Task item: Gather every line from the entries below that includes "newTb".

Dataset records
-- ==== Sys2Proof/Machine/ExecUnit.lean ====
section
/-! DEFINITION. Commands of Firefly, the Swarm link and the DMA engine (R152, R161, R325, R336, R387–R393). -/

namespace Sys2Proof.Machine

open Host (Outcome)

/-- FF_LOAD (R325), LEN 1–129. -/
def execFfLoad (p : Pkt) (s : State) : Outcome State Fault Refusal :=
  .next (hostRow 0xC0 anyPay (fun _ n => decide (1 ≤ n) && decide (n ≤ 129)) bodyFfLoad noAfter p s)
/-- FF_CLEAR (R336). -/
def execFfClear (p : Pkt) (s : State) : Outcome State Fault Refusal :=
  .next (plainRow 0xC1 4 bodyFfClear p s)
/-- SWARM_CTL STOP, and the reserved OP (R152). -/
def execSwarmStop (p : Pkt) (s : State) : Outcome State Fault Refusal :=
  .next (hostRow 0xD0 (fun l => [none, some 0, some 3].contains (selOf 1 0 l)) (lenIs 1) (bodySwarm 0) swarmAfter p s)
/-- SWARM_CTL LISTEN (R152). -/
def execSwarmListen (p : Pkt) (s : State) : Outcome State Fault Refusal :=
  .next (hostRow 0xD0 (fun l => selOf 1 0 l == some 1) (lenIs 1) (bodySwarm 1) swarmAfter p s)
/-- SWARM_CTL TRAIN (R152). -/
def execSwarmTrain (p : Pkt) (s : State) : Outcome State Fault Refusal :=
  .next (hostRow 0xD0 (fun l => selOf 1 0 l == some 2) (lenIs 1) (bodySwarm 2) noAfter p s)
/-- Training ends (R152). -/
def execSwarmTrainDone (consecutive : Bool) (hops : List (BitVec 16 × BitVec 16)) (newTb : BitVec 64) (s : State) : Outcome State Fault Refusal :=
  .next (event (trainDone consecutive hops newTb.toNat) s)
/-- RESYNC (R161). -/
def execResync (p : Pkt) (s : State) : Outcome State Fault Refusal :=
  .next (hostRow 0xD1 anyPay (lenIs 1) bodyResync (fun _ _ s => resyncDone s) p s)
/-- DEADLINE of a RESYNC (R161). -/
def execResyncDeadline (q : Fin 65) (tag : BitVec 8) (s : State) : Outcome State Fault Refusal :=
  .next (event (resyncLate q.val tag.toNat) s)
/-- DMA_CTL KICK, and reserved OPs (R387). -/
def execDmaKick (p : Pkt) (s : State) : Outcome State Fault Refusal :=
  .next (hostRow 0xE0 (fun l => [none, some 0, some 6, some 7].contains (selOf 10 8 l)) (lenIs 1)
    (reservedSel 10 8 6 (bodyDmaCtl 0)) noAfter p s)
/-- DMA_CTL PAUSE (R388). -/
def execDmaPause (p : Pkt) (s : State) : Outcome State Fault Refusal :=
  .next (hostRow 0xE0 (fun l => selOf 10 8 l == some 1) (lenIs 1) (bodyDmaCtl 1) noAfter p s)
/-- DMA_CTL RESUME (R388). -/
def execDmaResume (p : Pkt) (s : State) : Outcome State Fault Refusal :=
  .next (hostRow 0xE0 (fun l => selOf 10 8 l == some 2) (lenIs 1) (bodyDmaCtl 2) noAfter p s)
/-- DMA_CTL ABORT (R389). -/
def execDmaAbort (p : Pkt) (s : State) : Outcome State Fault Refusal :=
  .next (hostRow 0xE0 (fun l => selOf 10 8 l == some 3) (lenIs 1) (bodyDmaCtl 3) noAfter p s)
/-- DMA_CTL ENABLE (R393). -/
def execDmaEnable (p : Pkt) (s : State) : Outcome State Fault Refusal :=
  .next (hostRow 0xE0 (fun l => selOf 10 8 l == some 4) (lenIs 1) (bodyDmaCtl 4) noAfter p s)
/-- DMA_CTL DISABLE (R393). -/
def execDmaDisable (p : Pkt) (s : State) : Outcome State Fault Refusal :=
  .next (hostRow 0xE0 (fun l => selOf 10 8 l == some 5) (lenIs 1) (bodyDmaCtl 5) noAfter p s)

end Sys2Proof.Machine
end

Exercise output:
def execSwarmTrainDone (consecutive : Bool) (hops : List (BitVec 16 × BitVec 16)) (newTb : BitVec 64) (s : State) : Outcome State Fault Refusal :=
  .next (event (trainDone consecutive hops newTb.toNat) s)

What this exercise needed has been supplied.